• Prompt
The lines from the start of the data through the line with "R89, R90) -/" are to be returned verbatim; all later lines are to be omitted.

• Data shown
/-! ## The window, reset, the message functions -/

/-- V-WIN: the ROM words at 0x150 and 0x1FC. -/
theorem test_rom_words : windowRead 0x150 State.reset = 0xED00D153 ∧ windowRead 0x1FC State.reset = 0x16BB54B0 := by decide
theorem test_inv_rom_word : windowRead 0x200 State.reset = 0xD56A0952 := by decide
/-- V-WIN: a write of 0xDDCCBBAA at 0x024. -/
theorem test_block_word_write :
    (windowWrite 0x024 0xDDCCBBAA State.reset).din = hex 0x00000000aabbccdd0000000000000000 := by decide +kernel
theorem test_halfword_write_refused : busWrite 0x010 2 0x0000FFFF State.reset = (.slverr, State.reset) := by rfl
theorem test_misaligned_read_refused : busRead 0x002 4 State.reset = (.slverr, 0) := by decide
theorem test_status_during_build : windowRead 0x004 (resetStep State.reset) = 0x00000001 := by decide
theorem test_rom_reads_zero_during_build : windowRead 0x100 (resetStep State.reset) = 0 := by decide
/-- P6: a write while KEY_EXPAND is pending. -/
theorem test_write_while_busy_sets_ovr :
    windowRead 0x004 (busWrite 0x010 4 0xFFFFFFFF (issue 0x20 State.reset)).2 = 0x00000029 := by decide
/-- V-CTR-INC. -/
theorem test_ctr_inc_carries : ctrInc (hex 0x00ffffffffffffffffffffffffffffff) = hex 0x01000000000000000000000000000000 := by
  decide +kernel
/-- V-MSG-LEN: one byte in CTR. -/
theorem test_encrypt_one_byte_ctr :
    encryptMessage [0x00] (blockBytes (hex 0x2b7e151628aed2a6abf7158809cf4f3c)) .ctr (some (blockBytes (hex seqKey))) zeroBlock
      = .ok (blockBytes (hex seqKey) ++ [0xAF]) := by decide +kernel

/-! ## Host programs (30_encoding.md R89, R90) -/

/-- The example of 30_encoding.md R90. -/
theorem test_wrb_words :
    (HostStmt.wrb 0x010 (hex seqKey)).expand =
      [.wr 0x010 0x03020100, .wr 0x014 0x07060504, .wr 0x018 0x0b0a0908, .wr 0x01C 0x0f0e0d0c] := by decide +kernel
/-- While nothing completes the command, WAIT stays at its loop, and its read is recorded. -/
theorem test_wait_loops_while_busy :
    ∃ c, HostRun.hostTurn ⟨[.waitLoop], [], [], issue 0x00 State.reset⟩ = .next ⟨[.waitLoop], [0x00000009], [], c⟩ :=
  ⟨_, hostTurn_wait rfl rfl⟩
/-- Once the core is idle, one read ends it. -/
theorem test_wait_ends_when_idle :
    ∃ c, HostRun.hostTurn ⟨[.waitLoop], [], [], doneWith State.reset⟩ = .next ⟨[], [0x0000000A], [], c⟩ :=
  ⟨_, hostTurn_wait rfl rfl⟩
/-- RDB joins what WRB wrote, here through IV. -/
theorem test_rdb_joins_the_block :
    (startProgram [.wrb 0x040 (hex seqKey), .rdb 0x040] State.reset).EndsWith fun r => r.blocks = [hex seqKey] := by
  have wr (k : Fin 4) : WordOffset (0x040 + 4 * k.val) := ⟨by omega, by omega⟩
  refine .wr (wr 0) rfl ⟨rfl, rfl⟩ (.wr (wr 1) rfl ⟨rfl, rfl⟩ (.wr (wr 2) rfl ⟨rfl, rfl⟩ (.wr (wr 3) rfl ⟨rfl, rfl⟩ ?_)))
  refine .rd (wr 0) rfl ⟨rfl, rfl⟩ (.rd (wr 1) rfl ⟨rfl, rfl⟩ (.rd (wr 2) rfl ⟨rfl, rfl⟩ (.rd (wr 3) rfl ⟨rfl, rfl⟩ ?_)))
  exact .join rfl ⟨rfl, rfl⟩ (.nil rfl rfl ⟨rfl, rfl⟩ (by decide +kernel))

/-! ## Witnesses: the hypotheses of the statements can be met -/

theorem witness_DecodeOfEncodeIsTheCommand :
    Instr.wf (.addRoundKey 10) = true ∧ Instr.wf (.modeStart .ctr true) = true ∧ Instr.wf .nop = true := by decide
theorem witness_DecodedWordIsItsEncoding : decodeCmd 0x00000A18 = .ok (.addRoundKey 10) := by rfl
theorem witness_DecodeErrorsByWord :
    decodeCmd 0x00000330 = .error .unsupportedMode ∧ decodeCmd 0x00000005 = .error .illegalCmd := ⟨rfl, rfl⟩
theorem witness_ReservedOpcodesAreIllegal :
    (0x05 ≤ (cmdOp 0x05).toNat ∧ (cmdOp 0x0F).toNat ≤ 0x0F) ∧ (0x19 ≤ (cmdOp 0x19).toNat ∧ (cmdOp 0x1F).toNat ≤ 0x1F) ∧
    (0x23 ≤ (cmdOp 0x23).toNat ∧ (cmdOp 0x2F).toNat ≤ 0x2F) ∧ 0x33 ≤ (cmdOp 0x33).toNat ∧ 0x33 ≤ (cmdOp 0xFF).toNat := by
  decide
theorem witness_StepRunsTheDecodedCommand :
    (pendingState 0x20).sboxReady = true ∧ (pendingState 0x20).pending = some 0x20 ∧ decodeCmd 0x20 = .ok .keyExpand ∧
    CoreTurn (pendingState 0x20) ∧ CoreTurn (issue 0x20 State.reset) ∧
    (State.reset.sboxReady = true ∧ State.reset.pending = none ∧ CoreTurn State.reset) :=
  ⟨rfl, rfl, rfl, .inr rfl, .inl rfl, rfl, rfl, .inl rfl⟩
theorem witness_IllegalWordCompletesWithItsCode :
    (pendingState 0x330).sboxReady = true ∧ (pendingState 0x330).pending = some 0x330 ∧
    decodeCmd 0x330 = .error .unsupportedMode ∧ CoreTurn (pendingState 0x330) := ⟨rfl, rfl, rfl, .inr rfl⟩
theorem witness_CompletionBookkeepingIsPrecise :
    ((pendingState 0x18).sboxReady = true ∧ (pendingState 0x18).pending = some 0x18 ∧ CoreTurn (pendingState 0x18)) ∧
    completionCode 0x18 (pendingState 0x18) = .sequenceErr ∧ completionCode 0x330 (pendingState 0x330) = .unsupportedMode ∧
    completionCode 0xB18 (pendingState 0xB18) = .illegalCmd ∧ completionCode 0x20 (pendingState 0x20) = .ok :=
  ⟨⟨rfl, rfl, .inr rfl⟩, rfl, rfl, rfl, rfl⟩
theorem witness_SequenceErrorExactlyWhen :
    (Instr.wf (.addRoundKey 0) = true ∧ exec (.addRoundKey 0) State.reset = .next (failedWith .sequenceErr State.reset)) ∧
    (Instr.wf .modeBlock = true ∧ exec .modeBlock State.reset = .next (failedWith .sequenceErr State.reset)) ∧
    exec .modeBlock { State.reset with mode := .ctr } = .next (failedWith .sequenceErr { State.reset with mode := .ctr }) ∧
    exec .nop State.reset = .next (doneWith State.reset) := ⟨⟨rfl, rfl⟩, ⟨rfl, rfl⟩, rfl, rfl⟩
theorem witness_CmdWriteIssues :
    (busy (setInputs [memWrite 0x000 0x21] State.reset) = false) ∧
    (busy (setInputs [memWrite 0x000 0x21] (issue 0x20 State.reset)) = true) ∧
    (∃ t, step (setInputs [memRead 0x004] (issue 0x20 State.reset)) = .next t) :=
  ⟨rfl, rfl, _, by rw [step_host rfl]; simp [hostAccess]; rfl⟩
theorem witness_BusyWriteIsIgnoredAndSetsOvr :
    WordOffset 0x000 ∧ WordOffset 0xFFC ∧ busy (setInputs [memWrite 0xFFC 1] (issue 0x20 State.reset)) = true ∧
    busy (setInputs [memWrite 0x000 1] (resetStep State.reset)) = true :=
  ⟨⟨by omega, rfl⟩, ⟨by omega, rfl⟩, rfl, rfl⟩
theorem witness_ReadHasNoSideEffect :
    WordOffset 0x000 ∧ WordOffset 0xFFC ∧ (setInputs [memRead 0xFFC] State.reset).inputs = memRead 0xFFC :: [] :=
  ⟨⟨by omega, rfl⟩, ⟨by omega, rfl⟩, rfl⟩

• Answer space
/-! ## The window, reset, the message functions -/

/-- V-WIN: the ROM words at 0x150 and 0x1FC. -/
theorem test_rom_words : windowRead 0x150 State.reset = 0xED00D153 ∧ windowRead 0x1FC State.reset = 0x16BB54B0 := by decide
theorem test_inv_rom_word : windowRead 0x200 State.reset = 0xD56A0952 := by decide
/-- V-WIN: a write of 0xDDCCBBAA at 0x024. -/
theorem test_block_word_write :
    (windowWrite 0x024 0xDDCCBBAA State.reset).din = hex 0x00000000aabbccdd0000000000000000 := by decide +kernel
theorem test_halfword_write_refused : busWrite 0x010 2 0x0000FFFF State.reset = (.slverr, State.reset) := by rfl
theorem test_misaligned_read_refused : busRead 0x002 4 State.reset = (.slverr, 0) := by decide
theorem test_status_during_build : windowRead 0x004 (resetStep State.reset) = 0x00000001 := by decide
theorem test_rom_reads_zero_during_build : windowRead 0x100 (resetStep State.reset) = 0 := by decide
/-- P6: a write while KEY_EXPAND is pending. -/
theorem test_write_while_busy_sets_ovr :
    windowRead 0x004 (busWrite 0x010 4 0xFFFFFFFF (issue 0x20 State.reset)).2 = 0x00000029 := by decide
/-- V-CTR-INC. -/
theorem test_ctr_inc_carries : ctrInc (hex 0x00ffffffffffffffffffffffffffffff) = hex 0x01000000000000000000000000000000 := by
  decide +kernel
/-- V-MSG-LEN: one byte in CTR. -/
theorem test_encrypt_one_byte_ctr :
    encryptMessage [0x00] (blockBytes (hex 0x2b7e151628aed2a6abf7158809cf4f3c)) .ctr (some (blockBytes (hex seqKey))) zeroBlock
      = .ok (blockBytes (hex seqKey) ++ [0xAF]) := by decide +kernel

/-! ## Host programs (30_encoding.md R89, R90) -/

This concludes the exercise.